## WORK INSTRUCTION
Output the entries below exactly, from the first line to the line holding "(R214, R223). -/", both included.
::: PROVIDED DATA :::
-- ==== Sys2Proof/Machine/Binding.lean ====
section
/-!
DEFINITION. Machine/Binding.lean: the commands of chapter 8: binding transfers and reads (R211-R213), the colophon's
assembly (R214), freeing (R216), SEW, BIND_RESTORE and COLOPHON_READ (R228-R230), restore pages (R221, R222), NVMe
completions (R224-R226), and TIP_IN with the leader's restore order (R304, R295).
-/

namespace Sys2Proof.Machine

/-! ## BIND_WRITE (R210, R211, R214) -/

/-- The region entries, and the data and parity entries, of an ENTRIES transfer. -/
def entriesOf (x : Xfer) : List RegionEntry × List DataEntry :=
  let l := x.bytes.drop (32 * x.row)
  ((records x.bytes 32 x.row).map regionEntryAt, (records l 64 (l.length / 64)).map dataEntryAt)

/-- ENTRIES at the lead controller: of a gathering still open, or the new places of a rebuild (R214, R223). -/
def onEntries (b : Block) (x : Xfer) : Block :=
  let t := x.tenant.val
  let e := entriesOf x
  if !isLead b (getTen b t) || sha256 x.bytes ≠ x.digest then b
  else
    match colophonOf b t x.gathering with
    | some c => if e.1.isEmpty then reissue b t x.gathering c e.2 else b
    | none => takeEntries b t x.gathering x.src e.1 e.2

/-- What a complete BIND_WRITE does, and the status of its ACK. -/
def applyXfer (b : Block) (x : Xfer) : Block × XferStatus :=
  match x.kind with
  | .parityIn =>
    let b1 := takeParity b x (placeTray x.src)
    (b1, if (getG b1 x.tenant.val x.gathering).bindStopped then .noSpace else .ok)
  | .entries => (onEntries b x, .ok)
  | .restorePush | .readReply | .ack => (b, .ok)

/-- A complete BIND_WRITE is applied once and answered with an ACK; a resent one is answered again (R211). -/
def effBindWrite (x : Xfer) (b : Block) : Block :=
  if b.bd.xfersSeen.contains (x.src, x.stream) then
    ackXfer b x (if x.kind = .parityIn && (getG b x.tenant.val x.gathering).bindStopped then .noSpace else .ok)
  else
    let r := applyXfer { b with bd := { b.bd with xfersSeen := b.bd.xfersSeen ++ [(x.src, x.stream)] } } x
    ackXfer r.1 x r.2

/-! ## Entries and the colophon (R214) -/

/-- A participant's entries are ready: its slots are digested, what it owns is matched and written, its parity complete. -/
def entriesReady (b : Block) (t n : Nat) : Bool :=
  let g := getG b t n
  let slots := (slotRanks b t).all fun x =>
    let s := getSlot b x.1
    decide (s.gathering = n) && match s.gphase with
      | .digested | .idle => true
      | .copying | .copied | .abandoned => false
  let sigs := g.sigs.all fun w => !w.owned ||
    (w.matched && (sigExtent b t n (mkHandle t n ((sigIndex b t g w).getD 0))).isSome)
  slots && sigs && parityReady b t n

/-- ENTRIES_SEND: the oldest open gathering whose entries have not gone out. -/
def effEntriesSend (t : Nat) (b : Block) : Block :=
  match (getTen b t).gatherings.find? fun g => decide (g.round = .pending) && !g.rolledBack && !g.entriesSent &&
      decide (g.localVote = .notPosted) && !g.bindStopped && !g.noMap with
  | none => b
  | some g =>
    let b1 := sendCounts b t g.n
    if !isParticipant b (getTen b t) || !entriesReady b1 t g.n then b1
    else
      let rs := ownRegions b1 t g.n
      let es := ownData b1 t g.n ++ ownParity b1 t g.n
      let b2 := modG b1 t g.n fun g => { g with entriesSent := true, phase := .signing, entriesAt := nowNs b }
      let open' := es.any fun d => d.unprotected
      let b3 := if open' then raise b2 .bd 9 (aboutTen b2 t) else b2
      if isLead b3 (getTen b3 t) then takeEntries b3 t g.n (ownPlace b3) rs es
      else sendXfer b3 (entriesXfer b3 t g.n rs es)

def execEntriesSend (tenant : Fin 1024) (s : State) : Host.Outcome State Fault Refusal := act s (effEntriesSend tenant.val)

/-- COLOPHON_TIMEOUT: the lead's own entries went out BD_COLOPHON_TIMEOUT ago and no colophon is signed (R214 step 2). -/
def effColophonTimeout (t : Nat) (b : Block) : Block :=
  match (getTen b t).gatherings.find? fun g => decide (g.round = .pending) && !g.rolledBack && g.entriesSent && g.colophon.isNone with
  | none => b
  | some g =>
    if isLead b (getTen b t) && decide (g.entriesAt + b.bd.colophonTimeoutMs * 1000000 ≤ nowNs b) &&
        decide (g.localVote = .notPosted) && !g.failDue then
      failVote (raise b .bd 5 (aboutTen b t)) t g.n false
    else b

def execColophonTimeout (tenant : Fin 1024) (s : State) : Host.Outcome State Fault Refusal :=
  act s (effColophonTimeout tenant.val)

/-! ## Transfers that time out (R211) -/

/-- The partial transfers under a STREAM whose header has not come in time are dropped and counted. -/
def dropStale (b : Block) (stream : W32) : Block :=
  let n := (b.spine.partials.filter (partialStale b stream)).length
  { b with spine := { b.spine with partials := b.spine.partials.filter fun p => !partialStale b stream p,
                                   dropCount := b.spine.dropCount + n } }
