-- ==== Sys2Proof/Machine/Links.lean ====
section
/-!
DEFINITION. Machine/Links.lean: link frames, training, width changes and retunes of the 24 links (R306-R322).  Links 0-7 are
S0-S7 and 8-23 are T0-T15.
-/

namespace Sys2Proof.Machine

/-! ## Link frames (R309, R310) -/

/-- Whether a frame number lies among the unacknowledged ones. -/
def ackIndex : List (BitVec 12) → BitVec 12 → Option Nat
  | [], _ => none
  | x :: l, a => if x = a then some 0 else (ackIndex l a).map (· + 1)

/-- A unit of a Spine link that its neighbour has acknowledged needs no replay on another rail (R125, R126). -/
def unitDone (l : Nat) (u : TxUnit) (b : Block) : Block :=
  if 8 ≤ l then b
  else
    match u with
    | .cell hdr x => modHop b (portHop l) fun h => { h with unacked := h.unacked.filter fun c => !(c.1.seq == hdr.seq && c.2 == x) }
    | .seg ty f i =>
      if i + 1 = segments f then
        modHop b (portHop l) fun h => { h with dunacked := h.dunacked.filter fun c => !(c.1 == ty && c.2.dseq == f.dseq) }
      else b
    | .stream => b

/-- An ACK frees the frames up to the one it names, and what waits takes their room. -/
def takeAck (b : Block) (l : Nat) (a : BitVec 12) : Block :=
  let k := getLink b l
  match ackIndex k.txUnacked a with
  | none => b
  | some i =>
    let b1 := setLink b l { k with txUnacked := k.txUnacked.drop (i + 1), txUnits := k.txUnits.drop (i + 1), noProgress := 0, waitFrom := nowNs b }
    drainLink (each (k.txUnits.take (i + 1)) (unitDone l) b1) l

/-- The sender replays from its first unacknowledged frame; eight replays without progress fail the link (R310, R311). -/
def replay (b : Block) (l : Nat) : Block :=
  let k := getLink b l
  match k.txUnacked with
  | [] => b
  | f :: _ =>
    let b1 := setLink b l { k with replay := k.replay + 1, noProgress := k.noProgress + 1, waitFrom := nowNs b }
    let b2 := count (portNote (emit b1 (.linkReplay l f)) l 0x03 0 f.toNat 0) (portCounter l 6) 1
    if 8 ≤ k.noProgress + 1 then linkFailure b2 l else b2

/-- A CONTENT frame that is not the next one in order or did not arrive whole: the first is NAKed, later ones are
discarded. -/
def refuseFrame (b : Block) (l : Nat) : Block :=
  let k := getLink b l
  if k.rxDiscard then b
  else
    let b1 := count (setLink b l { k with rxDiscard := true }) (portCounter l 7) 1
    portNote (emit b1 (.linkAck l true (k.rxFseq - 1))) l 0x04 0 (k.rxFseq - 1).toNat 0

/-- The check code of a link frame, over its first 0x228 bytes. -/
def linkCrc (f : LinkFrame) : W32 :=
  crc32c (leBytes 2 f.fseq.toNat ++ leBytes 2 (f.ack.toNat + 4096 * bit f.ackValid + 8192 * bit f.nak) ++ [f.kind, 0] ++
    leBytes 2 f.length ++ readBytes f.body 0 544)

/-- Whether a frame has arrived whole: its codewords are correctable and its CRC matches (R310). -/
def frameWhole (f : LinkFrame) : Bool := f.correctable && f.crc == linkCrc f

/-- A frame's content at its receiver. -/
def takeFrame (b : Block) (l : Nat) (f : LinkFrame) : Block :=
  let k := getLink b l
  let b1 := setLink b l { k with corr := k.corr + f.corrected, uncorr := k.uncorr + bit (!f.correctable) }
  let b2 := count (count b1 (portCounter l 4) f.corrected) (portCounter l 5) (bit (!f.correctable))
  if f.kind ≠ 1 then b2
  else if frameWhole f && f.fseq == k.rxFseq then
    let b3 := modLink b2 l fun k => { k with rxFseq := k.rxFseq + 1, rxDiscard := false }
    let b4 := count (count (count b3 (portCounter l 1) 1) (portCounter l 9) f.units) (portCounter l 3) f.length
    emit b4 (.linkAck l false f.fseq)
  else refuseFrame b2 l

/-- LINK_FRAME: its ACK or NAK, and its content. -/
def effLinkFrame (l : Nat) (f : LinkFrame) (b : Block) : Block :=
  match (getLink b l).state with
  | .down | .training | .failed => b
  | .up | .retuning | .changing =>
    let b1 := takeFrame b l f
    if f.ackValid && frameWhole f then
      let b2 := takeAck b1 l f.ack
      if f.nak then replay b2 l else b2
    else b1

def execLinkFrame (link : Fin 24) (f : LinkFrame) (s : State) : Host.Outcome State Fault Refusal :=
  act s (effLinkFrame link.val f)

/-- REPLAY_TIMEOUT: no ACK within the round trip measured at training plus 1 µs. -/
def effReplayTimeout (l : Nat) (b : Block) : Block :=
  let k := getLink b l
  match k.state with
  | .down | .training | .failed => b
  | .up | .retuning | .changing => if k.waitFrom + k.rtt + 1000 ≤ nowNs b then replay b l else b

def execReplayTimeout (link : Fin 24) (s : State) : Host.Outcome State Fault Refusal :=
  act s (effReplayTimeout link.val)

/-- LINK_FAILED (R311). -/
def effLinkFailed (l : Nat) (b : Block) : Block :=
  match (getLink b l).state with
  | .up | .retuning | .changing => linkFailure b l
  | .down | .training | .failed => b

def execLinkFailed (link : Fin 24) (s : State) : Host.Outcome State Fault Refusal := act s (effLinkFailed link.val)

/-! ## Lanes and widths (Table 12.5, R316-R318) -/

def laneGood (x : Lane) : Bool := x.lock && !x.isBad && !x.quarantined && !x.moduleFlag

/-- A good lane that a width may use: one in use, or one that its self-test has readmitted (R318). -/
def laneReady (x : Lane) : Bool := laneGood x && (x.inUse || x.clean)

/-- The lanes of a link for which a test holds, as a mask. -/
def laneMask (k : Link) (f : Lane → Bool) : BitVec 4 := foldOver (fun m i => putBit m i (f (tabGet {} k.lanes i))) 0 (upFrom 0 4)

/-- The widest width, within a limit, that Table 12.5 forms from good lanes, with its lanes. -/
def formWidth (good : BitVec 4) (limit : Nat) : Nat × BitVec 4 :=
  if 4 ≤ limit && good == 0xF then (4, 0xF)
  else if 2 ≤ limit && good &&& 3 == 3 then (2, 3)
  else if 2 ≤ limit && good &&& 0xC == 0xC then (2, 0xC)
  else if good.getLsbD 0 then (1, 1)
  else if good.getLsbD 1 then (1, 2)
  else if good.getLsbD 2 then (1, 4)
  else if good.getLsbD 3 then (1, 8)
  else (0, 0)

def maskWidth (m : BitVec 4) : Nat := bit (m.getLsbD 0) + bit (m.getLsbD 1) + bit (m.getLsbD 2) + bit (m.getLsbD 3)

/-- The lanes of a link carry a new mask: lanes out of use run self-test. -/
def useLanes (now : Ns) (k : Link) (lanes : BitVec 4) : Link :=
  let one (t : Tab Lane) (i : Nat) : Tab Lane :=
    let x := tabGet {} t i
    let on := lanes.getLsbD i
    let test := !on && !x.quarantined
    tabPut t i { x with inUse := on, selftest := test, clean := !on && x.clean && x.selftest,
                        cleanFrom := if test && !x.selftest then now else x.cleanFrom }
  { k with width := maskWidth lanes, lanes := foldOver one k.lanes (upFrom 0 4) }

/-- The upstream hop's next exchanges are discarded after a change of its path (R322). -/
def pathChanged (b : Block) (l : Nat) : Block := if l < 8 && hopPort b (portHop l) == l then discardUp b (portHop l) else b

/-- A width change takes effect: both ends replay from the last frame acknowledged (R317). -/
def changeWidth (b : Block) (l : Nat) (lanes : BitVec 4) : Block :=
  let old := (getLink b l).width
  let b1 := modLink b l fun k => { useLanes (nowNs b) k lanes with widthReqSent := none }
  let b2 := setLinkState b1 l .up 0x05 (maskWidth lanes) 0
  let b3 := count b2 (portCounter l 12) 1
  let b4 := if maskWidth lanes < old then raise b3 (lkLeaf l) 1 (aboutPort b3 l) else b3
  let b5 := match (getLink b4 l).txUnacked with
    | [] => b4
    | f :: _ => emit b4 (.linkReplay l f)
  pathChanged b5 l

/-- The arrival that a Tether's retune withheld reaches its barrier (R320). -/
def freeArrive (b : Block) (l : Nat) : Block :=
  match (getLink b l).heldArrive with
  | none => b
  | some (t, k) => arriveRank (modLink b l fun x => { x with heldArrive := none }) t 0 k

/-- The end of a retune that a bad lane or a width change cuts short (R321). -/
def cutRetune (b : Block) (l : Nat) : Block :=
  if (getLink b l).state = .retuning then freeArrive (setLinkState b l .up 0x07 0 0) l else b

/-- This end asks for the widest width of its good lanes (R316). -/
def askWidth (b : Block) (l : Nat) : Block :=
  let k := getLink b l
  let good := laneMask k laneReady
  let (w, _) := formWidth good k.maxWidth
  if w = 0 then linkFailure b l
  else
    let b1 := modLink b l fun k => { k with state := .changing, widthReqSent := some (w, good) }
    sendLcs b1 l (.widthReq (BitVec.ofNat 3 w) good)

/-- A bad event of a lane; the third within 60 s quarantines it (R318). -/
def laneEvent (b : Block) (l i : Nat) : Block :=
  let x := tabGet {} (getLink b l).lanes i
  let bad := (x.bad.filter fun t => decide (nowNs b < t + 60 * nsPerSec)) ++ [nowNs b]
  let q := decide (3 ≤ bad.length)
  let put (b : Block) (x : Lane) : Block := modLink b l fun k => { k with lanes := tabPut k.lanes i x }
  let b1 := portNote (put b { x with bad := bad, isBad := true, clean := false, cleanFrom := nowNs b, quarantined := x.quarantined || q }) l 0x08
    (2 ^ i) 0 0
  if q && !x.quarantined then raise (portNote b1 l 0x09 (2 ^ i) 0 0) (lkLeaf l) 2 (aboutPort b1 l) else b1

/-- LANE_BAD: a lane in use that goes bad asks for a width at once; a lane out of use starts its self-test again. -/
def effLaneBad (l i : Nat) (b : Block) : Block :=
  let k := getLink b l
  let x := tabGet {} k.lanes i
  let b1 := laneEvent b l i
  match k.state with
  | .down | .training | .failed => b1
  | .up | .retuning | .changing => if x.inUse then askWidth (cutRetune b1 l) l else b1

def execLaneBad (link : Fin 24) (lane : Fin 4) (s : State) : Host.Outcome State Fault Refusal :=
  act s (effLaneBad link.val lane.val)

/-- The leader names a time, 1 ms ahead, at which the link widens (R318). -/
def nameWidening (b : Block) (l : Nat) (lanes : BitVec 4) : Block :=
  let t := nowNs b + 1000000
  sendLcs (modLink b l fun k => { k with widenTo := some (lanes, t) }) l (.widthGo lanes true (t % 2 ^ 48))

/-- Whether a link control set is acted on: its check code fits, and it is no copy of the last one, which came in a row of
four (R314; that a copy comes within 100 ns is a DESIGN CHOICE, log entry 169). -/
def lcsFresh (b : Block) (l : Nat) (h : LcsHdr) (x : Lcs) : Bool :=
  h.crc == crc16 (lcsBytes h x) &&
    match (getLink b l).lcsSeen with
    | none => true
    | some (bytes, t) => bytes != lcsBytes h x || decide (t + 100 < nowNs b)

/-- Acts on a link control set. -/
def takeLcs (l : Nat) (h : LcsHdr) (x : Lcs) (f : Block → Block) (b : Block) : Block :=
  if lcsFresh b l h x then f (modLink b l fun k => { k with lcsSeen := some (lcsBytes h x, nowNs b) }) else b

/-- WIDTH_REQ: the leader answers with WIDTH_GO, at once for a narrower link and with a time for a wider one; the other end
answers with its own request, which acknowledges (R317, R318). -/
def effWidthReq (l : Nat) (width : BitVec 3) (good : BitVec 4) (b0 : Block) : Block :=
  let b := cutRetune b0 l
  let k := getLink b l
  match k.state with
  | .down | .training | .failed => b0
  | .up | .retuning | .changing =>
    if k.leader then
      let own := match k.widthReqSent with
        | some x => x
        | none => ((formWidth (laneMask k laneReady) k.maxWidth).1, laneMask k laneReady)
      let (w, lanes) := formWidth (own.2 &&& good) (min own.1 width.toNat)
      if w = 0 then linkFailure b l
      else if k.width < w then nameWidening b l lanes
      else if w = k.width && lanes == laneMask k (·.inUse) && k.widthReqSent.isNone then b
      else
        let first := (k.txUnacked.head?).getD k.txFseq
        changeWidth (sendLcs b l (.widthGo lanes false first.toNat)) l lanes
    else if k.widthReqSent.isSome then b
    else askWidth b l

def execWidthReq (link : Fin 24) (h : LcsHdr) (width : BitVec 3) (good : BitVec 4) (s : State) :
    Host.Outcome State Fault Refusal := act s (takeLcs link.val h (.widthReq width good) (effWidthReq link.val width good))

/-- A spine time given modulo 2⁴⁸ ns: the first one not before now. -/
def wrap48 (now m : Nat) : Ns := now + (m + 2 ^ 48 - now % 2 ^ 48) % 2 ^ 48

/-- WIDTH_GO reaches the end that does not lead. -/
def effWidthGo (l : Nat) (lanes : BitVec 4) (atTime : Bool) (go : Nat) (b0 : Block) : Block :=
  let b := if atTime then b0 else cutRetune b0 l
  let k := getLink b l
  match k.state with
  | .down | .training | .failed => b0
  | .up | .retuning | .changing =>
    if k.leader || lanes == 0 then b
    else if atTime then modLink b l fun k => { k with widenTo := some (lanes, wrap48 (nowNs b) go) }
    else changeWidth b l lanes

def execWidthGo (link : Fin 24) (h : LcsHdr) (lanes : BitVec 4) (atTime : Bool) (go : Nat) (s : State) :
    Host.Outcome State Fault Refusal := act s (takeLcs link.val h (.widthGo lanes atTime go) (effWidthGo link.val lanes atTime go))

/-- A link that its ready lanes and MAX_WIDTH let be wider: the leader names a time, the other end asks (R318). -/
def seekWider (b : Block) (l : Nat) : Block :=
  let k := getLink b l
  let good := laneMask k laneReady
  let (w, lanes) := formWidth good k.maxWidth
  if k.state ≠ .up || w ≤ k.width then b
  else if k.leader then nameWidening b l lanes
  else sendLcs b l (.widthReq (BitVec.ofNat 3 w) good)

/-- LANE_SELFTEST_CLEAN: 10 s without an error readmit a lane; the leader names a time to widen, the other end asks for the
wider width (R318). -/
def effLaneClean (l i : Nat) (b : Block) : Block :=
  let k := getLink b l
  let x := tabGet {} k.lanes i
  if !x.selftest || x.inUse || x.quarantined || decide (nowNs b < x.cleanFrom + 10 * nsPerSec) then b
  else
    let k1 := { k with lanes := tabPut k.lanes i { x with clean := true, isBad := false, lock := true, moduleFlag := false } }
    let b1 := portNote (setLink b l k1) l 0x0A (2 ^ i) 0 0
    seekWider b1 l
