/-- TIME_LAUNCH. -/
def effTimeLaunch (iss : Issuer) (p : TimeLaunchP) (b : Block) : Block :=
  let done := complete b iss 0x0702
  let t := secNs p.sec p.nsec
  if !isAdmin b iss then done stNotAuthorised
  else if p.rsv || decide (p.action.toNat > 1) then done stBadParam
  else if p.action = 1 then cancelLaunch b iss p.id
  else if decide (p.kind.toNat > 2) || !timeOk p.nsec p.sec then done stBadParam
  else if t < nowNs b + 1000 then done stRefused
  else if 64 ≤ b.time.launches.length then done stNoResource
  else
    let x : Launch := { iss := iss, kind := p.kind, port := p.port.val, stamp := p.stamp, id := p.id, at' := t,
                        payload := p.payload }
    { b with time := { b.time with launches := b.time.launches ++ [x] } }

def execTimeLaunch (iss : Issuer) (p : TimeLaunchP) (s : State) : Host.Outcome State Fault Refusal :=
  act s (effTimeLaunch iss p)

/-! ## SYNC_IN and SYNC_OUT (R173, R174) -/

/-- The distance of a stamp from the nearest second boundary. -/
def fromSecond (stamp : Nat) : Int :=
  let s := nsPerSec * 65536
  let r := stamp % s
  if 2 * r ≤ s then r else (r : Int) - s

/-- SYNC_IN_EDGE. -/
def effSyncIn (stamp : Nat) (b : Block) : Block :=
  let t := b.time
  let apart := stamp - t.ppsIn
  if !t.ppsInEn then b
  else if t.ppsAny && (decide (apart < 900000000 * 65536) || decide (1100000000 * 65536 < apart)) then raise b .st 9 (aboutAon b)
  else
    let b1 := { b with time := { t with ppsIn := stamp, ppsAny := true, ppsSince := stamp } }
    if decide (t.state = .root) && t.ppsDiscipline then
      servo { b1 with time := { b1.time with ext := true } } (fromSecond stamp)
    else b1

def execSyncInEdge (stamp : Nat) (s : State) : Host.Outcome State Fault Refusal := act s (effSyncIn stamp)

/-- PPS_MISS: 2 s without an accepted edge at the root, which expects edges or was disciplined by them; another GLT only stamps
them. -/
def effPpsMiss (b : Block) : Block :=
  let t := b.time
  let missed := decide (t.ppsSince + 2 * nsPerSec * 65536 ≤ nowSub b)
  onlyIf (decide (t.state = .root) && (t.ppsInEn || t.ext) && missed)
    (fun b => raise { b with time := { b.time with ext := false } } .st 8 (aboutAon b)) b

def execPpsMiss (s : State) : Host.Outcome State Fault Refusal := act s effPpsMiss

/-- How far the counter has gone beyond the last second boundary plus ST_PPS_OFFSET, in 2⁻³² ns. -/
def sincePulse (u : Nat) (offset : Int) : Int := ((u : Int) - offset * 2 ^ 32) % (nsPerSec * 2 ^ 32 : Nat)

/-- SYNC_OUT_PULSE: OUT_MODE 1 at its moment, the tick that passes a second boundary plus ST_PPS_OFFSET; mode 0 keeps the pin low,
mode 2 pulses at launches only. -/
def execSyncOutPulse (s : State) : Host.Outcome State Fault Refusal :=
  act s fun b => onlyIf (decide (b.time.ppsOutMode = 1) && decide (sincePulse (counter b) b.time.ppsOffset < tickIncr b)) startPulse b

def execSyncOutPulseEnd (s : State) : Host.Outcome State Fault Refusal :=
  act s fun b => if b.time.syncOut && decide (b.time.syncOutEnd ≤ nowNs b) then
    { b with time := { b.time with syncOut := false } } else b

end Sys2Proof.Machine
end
:::
## ANSWER BELOW
-- ==== Sys2Proof/Machine/Binding.lean ====
section
/-!
DEFINITION. Machine/Binding.lean: the commands of chapter 8: binding transfers and reads (R211-R213), the colophon's
assembly (R214), freeing (R216), SEW, BIND_RESTORE and COLOPHON_READ (R228-R230), restore pages (R221, R222), NVMe
completions (R224-R226), and TIP_IN with the leader's restore order (R304, R295).
-/

namespace Sys2Proof.Machine

/-! ## BIND_WRITE (R210, R211, R214) -/

/-- The region entries, and the data and parity entries, of an ENTRIES transfer. -/
def entriesOf (x : Xfer) : List RegionEntry × List DataEntry :=
  let l := x.bytes.drop (32 * x.row)
  ((records x.bytes 32 x.row).map regionEntryAt, (records l 64 (l.length / 64)).map dataEntryAt)

/-- ENTRIES at the lead controller: of a gathering still open, or the new places of a rebuild (R214, R223). -/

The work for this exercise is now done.